┌─ Data supplied

-- ==== Sys2Proof/Laws/Codec.lean ====
section
/-! SUPPORT. Lemmas of the operand readers and writers, the header views, the hex digits, the cipher, and the codec's
tests. -/

namespace Sys2Proof

open Sys2Proof.Machine

/-! ## Reading what was written -/

@[simp] theorem getByte_cons (b : Byte) (r : List Byte) : getByte (b :: r) = .ok (b, r) := rfl

/-- A number of at most 8 bits. -/
@[simp] theorem getBits_putBits (n : Nat) (h : n ≤ 8) (v : BitVec n) (r : List Byte) :
    getBits n (putBits n v ++ r) = .ok (v, r) := by
  have hp : 2 ^ n ≤ 2 ^ 8 := Nat.pow_le_pow_right (by decide) h
  have h1 : v.toNat < 256 := lt_of_lt_of_le v.isLt hp
  simp [getBits, putBits, getByte, Nat.mod_eq_of_lt h1, v.isLt]

/-- A bit. -/
@[simp] theorem getBool_putBool (b : Bool) (r : List Byte) : getBool (putBool b ++ r) = .ok (b, r) := by cases b <;> rfl

/-- A little-endian number that fits. -/
theorem getNum_putNum (n v : Nat) (h : v < 256 ^ n) (r : List Byte) : getNum n (putNum n v ++ r) = .ok (v, r) := by
  induction n generalizing v with
  | zero => simp [getNum, putNum]; omega
  | succ n ih =>
    have := ih (v / 256) (by rw [Nat.div_lt_iff_lt_mul (by decide)]; rw [pow_succ] at h; omega)
    simp only [putNum, List.cons_append, getNum, getByte, this]
    simp; omega

/-- A time. -/
@[simp] theorem getTicks_putTicks (t : Ticks) (r : List Byte) : getTicks (putTicks t ++ r) = .ok (t, r) := by
  simp [getTicks, putTicks, getNum_putNum 4 t.toNat (by have := t.isLt; omega)]

/-- A buffer. -/
@[simp] theorem getBuf_putBuf (b : Buf) (r : List Byte) : getBuf (putBuf b ++ r) = .ok (b, r) := by
  induction b with
  | nil => cases r <;> simp [putBuf, getBuf]
  | cons x xs ih => simp [putBuf, getBuf, ih]

/-- An optional buffer. -/
@[simp] theorem getKey_putKey (k : Option Buf) (r : List Byte) : getKey (putKey k ++ r) = .ok (k, r) := by
  cases k <;> simp [putKey, getKey]

/-- A priority. -/
@[simp] theorem getPrio_codeOfPrio (p : Prio) (r : List Byte) : getPrio (codeOfPrio p :: r) = .ok (p, r) := by
  cases p <;> rfl

/-- A register number. -/
@[simp] theorem getReg_putBits (g : CfgReg) (r : List Byte) : getReg (putBits 3 g.num ++ r) = .ok (g, r) := by
  simp only [getReg, getBits_putBits 3 (by decide)]
  cases g <;> rfl

/-- A number of at most 8 bits at the end of the bytes. -/
@[simp] theorem getBits_putBits_nil (n : Nat) (h : n ≤ 8) (v : BitVec n) : getBits n (putBits n v) = .ok (v, []) := by
  simpa using getBits_putBits n h v []

/-- A bit at the end of the bytes. -/
@[simp] theorem getBool_putBool_nil (b : Bool) : getBool (putBool b) = .ok (b, []) := by cases b <;> rfl

/-- A time at the end of the bytes. -/
@[simp] theorem getTicks_putTicks_nil (t : Ticks) : getTicks (putTicks t) = .ok (t, []) := by
  simpa using getTicks_putTicks t []

/-- A buffer at the end of the bytes. -/
@[simp] theorem getBuf_putBuf_nil (b : Buf) : getBuf (putBuf b) = .ok (b, []) := by simpa using getBuf_putBuf b []

/-- An optional buffer at the end of the bytes. -/
@[simp] theorem getKey_putKey_nil (k : Option Buf) : getKey (putKey k) = .ok (k, []) := by simpa using getKey_putKey k []

/-- A register number at the end of the bytes. -/
@[simp] theorem getReg_putBits_nil (g : CfgReg) : getReg (putBits 3 g.num) = .ok (g, []) := by
  simpa using getReg_putBits g []

/-- The header row of a type encodes as the packed header and the body. -/
theorem encode_instrOfType (t : PType) (h : Hdr) (b : Buf) : encode (instrOfType t h b) = packHdr h t ++ b := by
  by_cases h0 : t = 0; · subst h0; rfl
  by_cases h1 : t = 1; · subst h1; rfl
  by_cases h2 : t = 2; · subst h2; rfl
  by_cases h3 : t = 3; · subst h3; rfl
  by_cases h4 : t = 4; · subst h4; rfl
  by_cases h5 : t = 5; · subst h5; rfl
  by_cases h6 : t = 6; · subst h6; rfl
  have h7 : t = 7 := by bv_omega
  subst h7; rfl

namespace Machine

/-! ## Header bytes (R112, R113) -/

/-- The four fields of byte 0. -/
theorem ctrlByte_fields (v : BitVec 3) (q f : Bool) (t : PType) :
    (ctrlByte v q f t).extractLsb' 0 3 = t ∧ (ctrlByte v q f t).extractLsb' 5 3 = v ∧
      (ctrlByte v q f t).getLsbD 4 = q ∧ (ctrlByte v q f t).getLsbD 3 = f := by
  revert v q f t; decide

/-- The two fields of byte 2. -/
theorem addrByte_fields (a b : Addr) : (addrByte a b).extractLsb' 4 4 = a ∧ (addrByte a b).extractLsb' 0 4 = b := by
  revert a b; decide

/-- Byte 0 is its four fields. -/
theorem ctrlByte_of_fields (b : Byte) :
    ctrlByte (b.extractLsb' 5 3) (b.getLsbD 4) (b.getLsbD 3) (b.extractLsb' 0 3) = b := by
  revert b; decide

/-- Byte 2 is its two fields. -/
theorem addrByte_of_fields (b : Byte) : addrByte (b.extractLsb' 4 4) (b.extractLsb' 0 4) = b := by
  revert b; decide

/-- The views routing uses, of a packet with a packed header. -/
theorem packHdr_views (h : Hdr) (t : PType) (b : Buf) :
    typeOf (packHdr h t ++ b) = t ∧ versionOf (packHdr h t ++ b) = h.version ∧ qosOf (packHdr h t ++ b) = h.qos ∧
      splitOf (packHdr h t ++ b) = h.split ∧ srcOf (packHdr h t ++ b) = h.src ∧ dstOf (packHdr h t ++ b) = h.dst ∧
      padlenOf (packHdr h t ++ b) = h.padlen ∧ seqOf (packHdr h t ++ b) = h.seq := by
  obtain ⟨h1, h2, h3, h4⟩ := ctrlByte_fields h.version h.qos h.split t
  obtain ⟨h5, h6⟩ := addrByte_fields h.src h.dst
  refine ⟨h1, h2, h3, h4, h5, h6, rfl, rfl⟩

/-- A stamped packet: its sequence byte is the number, and bytes other than 3 and 4 are kept (R196). -/
theorem stamp_getElem? (p : Buf) (n : Byte) (i : Nat) (h : i ≠ 3) (h' : i ≠ 4) : (stamp p n)[i]? = p[i]? := by
  simp [stamp, sealPkt, memWrite, h.symm, h'.symm]

/-- The number of a stamped packet (R196). -/
theorem seqOf_stamp (p : Buf) (n : Byte) (h : 5 ≤ p.length) : seqOf (stamp p n) = n := by
  have : 4 < p.length := by omega
  simp [seqOf, byteAt, stamp, sealPkt, memWrite, this]

/-! ## Types (R114, R193) -/

/-- With the decided codes the unknown types are 5, 6, 7 (R125 (a)). -/
theorem not_knownTypes (t : PType) : t ∉ Params.default.knownTypes ↔ 5 ≤ t.toNat := by revert t; decide

/-- `exempt` is decided by the type. -/
theorem exempt_eq_false (s : State) (p : Buf) : exempt s p = false ↔ typeOf p ∉ s.params.exemptTypes := by simp [exempt]

/-! ## Hex and cipher -/

/-- A digit's value (R119, R120). -/
theorem hexVal_hexDigit (n : BitVec 4) : hexVal (hexDigit n) = some n := by revert n; decide

/-- The two nibbles of a byte. -/
theorem nibbles_join (b : Byte) :
    BitVec.ofNat 8 (16 * (b.extractLsb' 4 4).toNat + (b.extractLsb' 0 4).toNat) = b := by
  revert b; decide

/-- The characters that have a value (R120). -/
theorem hexVal_isSome (c : Byte) : (hexVal c).isSome = true ↔
    0x30 ≤ c.toNat ∧ c.toNat ≤ 0x39 ∨ 0x41 ≤ c.toNat ∧ c.toNat ≤ 0x46 ∨ 0x61 ≤ c.toNat ∧ c.toNat ≤ 0x66 := by
  revert c; decide

/-- The law of the cipher (R158). -/
theorem dec_enc (k p : Buf) (hk : k.length = 32) (hp : p.length % 16 = 0) :
    dec k (enc k p) = p ∧ (enc k p).length = p.length := by
  have h : k.length = 32 ∧ p.length = 16 * (p.length / 16) := ⟨hk, by omega⟩
  have h1 : enc k p = ((Config.cipher ⟨k.toArray, h.1⟩ (p.length / 16)) ⟨p.toArray, h.2⟩).toList := by
    simp only [enc, onBlocks, dif_pos h]
  have hl : (enc k p).length = p.length := by rw [h1]; simp; omega
  refine ⟨?_, hl⟩
  have key : ∀ (n : Nat) (q : Buf) (hq : q.length = 16 * n), q.length / 16 = n →
      dec k q = (((Config.cipher ⟨k.toArray, h.1⟩ n).symm) ⟨q.toArray, hq⟩).toList := by
    intro n q hq hn
    subst hn
    simp only [dec, onBlocks, dif_pos (⟨hk, hq⟩ : k.length = 32 ∧ _)]
  have hl2 : (enc k p).length = 16 * (p.length / 16) := by omega
  rw [key (p.length / 16) _ hl2 (by omega)]
  have : (⟨(enc k p).toArray, hl2⟩ : Vector Byte _) =
      (Config.cipher ⟨k.toArray, h.1⟩ (p.length / 16)) ⟨p.toArray, h.2⟩ := by
    apply Vector.toList_inj.1; simp [h1]
  rw [this, Equiv.symm_apply_apply]
  simp

/-- The configured key has 32 bytes (R37). -/
@[simp] theorem length_keyBytes (k : BitVec 256) : (keyBytes k).length = 32 := by simp [keyBytes, Config.keyLen]

/-- `PKT.CHECK` of a buffer with a header (R155). -/
theorem checkPkt_eq (s : State) (p : Buf) (h : 5 ≤ p.length) :
    checkPkt s p =
      if xorAll p ≠ 0 then .error ⟨.eXor, [(xorAll p).toNat]⟩
      else if typeOf p ∉ s.params.knownTypes then .error ⟨.eType, [(typeOf p).toNat]⟩
      else if versionOf p ∉ s.params.knownVersions then .error ⟨.eVersion, [(versionOf p).toNat]⟩
      else .ok () := by
  have : ¬ p.length < Config.hdrLen := by simp [Config.hdrLen]; omega
  simp only [checkPkt, this, if_false]

end Machine

end Sys2Proof
end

└─

Instructions for the task:
Above are the records; repeat exactly the lines from the one holding "theorem getNum_putNum (n" down to the one holding "A buffer. -/", end lines included.

Exercise answer:
theorem getNum_putNum (n v : Nat) (h : v < 256 ^ n) (r : List Byte) : getNum n (putNum n v ++ r) = .ok (v, r) := by
  induction n generalizing v with
  | zero => simp [getNum, putNum]; omega
  | succ n ih =>
    have := ih (v / 256) (by rw [Nat.div_lt_iff_lt_mul (by decide)]; rw [pow_succ] at h; omega)
    simp only [putNum, List.cons_append, getNum, getByte, this]
    simp; omega

/-- A time. -/
@[simp] theorem getTicks_putTicks (t : Ticks) (r : List Byte) : getTicks (putTicks t ++ r) = .ok (t, r) := by
  simp [getTicks, putTicks, getNum_putNum 4 t.toNat (by have := t.isLt; omega)]

/-- A buffer. -/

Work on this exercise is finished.